═════ Input data ═════

/-- Settles O24: a store of one piece that is clean writes its place, or its line, and what follows in its step changes
neither. -/
theorem storesPerformed : Obligations.StoresPerformed := by
  unfold Obligations.StoresPerformed
  refine ⟨fun s k x p hs hx hk hps hlen hpoison hl hc hu => ?_, fun s k x p hs hx hk hps hlen hpoison hl hc hfit hu => ?_⟩
  · obtain ⟨t, ht, hmem, -⟩ := storePerformed_after hs hx hl hu
    have at_ : ∀ q, t.memAt q = (State.setMemAt { s with draws := s.draws + 1 } p.place
        ((s.memAt p.place).write p.off x.data false)).memAt q := fun q => by
      rw [hmem, performLocal_uncached ⟨hk, hps, hlen, hpoison, hl⟩ _ _ hc, State.memAt_removeAcc, State.memAt_raiseVersion,
        State.memAt_drawn s]
    refine ⟨t, ht, fun q hq => ?_, fun a => ?_⟩
    · rw [at_, State.memAt_setMemAt_ne _ _ hq]
      cases q <;> rfl
    · simp only [byteOf, poisonOf, at_, State.memAt_setMemAt_same, Mem.byte_write, Mem.poisonAt_write_clean, hlen]
      refine ⟨fun lo hi => ?_, fun out => ?_⟩
      · rw [if_pos ⟨lo, hi⟩, if_pos ⟨lo, hi⟩]
        exact ⟨rfl, rfl⟩
      · rw [if_neg (by omega), if_neg (by omega)]
        exact ⟨rfl, rfl⟩
  · obtain ⟨t, ht, -, hcores⟩ := storePerformed_after hs hx hl hu
    obtain ⟨y, hy, bytes⟩ := performLocal_cached ⟨hk, hps, hlen, hpoison, hl⟩ { s with draws := s.draws + 1 } k hc
    exact ⟨t, y, ht, (State.line_of_cores hcores _ _).trans hy, bytes⟩

end Sys2Proof.Statements
end

section
/-! SUPPORT. An atomic on host memory whose D is no g register (R88, R90). -/

namespace Sys2Proof.Statements

open Sys2Proof.Machine Sys2Proof.Tests

/-- An ASWP on 8 bytes of a host page, with a view code in its D field. -/
def swapAtView : MForm := { d := 80, a := 2, size := 3 }

/-- The base stands in g2; where D's code would lead among the registers, one waits for a value. -/
def atView : State :=
  { paged [] with slots := [(0, { task with regs := [(2, { val := 0x1010 }), (80, { full := false })] })] }

def swapped : Atomic :=
  { f := swapAtView, kind := .swap, n := 2, srcs := 2, operand := dataBytes 8, compare := fun _ => [], written := id }

theorem atView_ready : Ready (.aswp swapAtView) [swapAtView.srcA, swapAtView.srcD 2] [{ code := 80, n := 2 }] atView
    ∧ readData 80 2 atView = .ok ([{ w := 0 }, { w := 0 }], atView) ∧ Aligned atView swapAtView ∧ OutsideWindows atView swapAtView
    ∧ target 80 0 (addressIn atView swapAtView) 8 true atView = .ok ([{ place := .host, off := 0x5010, len := 8 }], atView) := by
  unfold Ready Aligned OutsideWindows
  decide

theorem exec_atView : ((after (exec (.aswp swapAtView) atView)).slot 0).hostOp = none
    ∧ (after (exec (.aswp swapAtView) atView)).cur = 0 := by
  decide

═════

What to do
Wherever the word "Statements" appears in the listing above, copy that line.

Result of this task
end Sys2Proof.Statements
namespace Sys2Proof.Statements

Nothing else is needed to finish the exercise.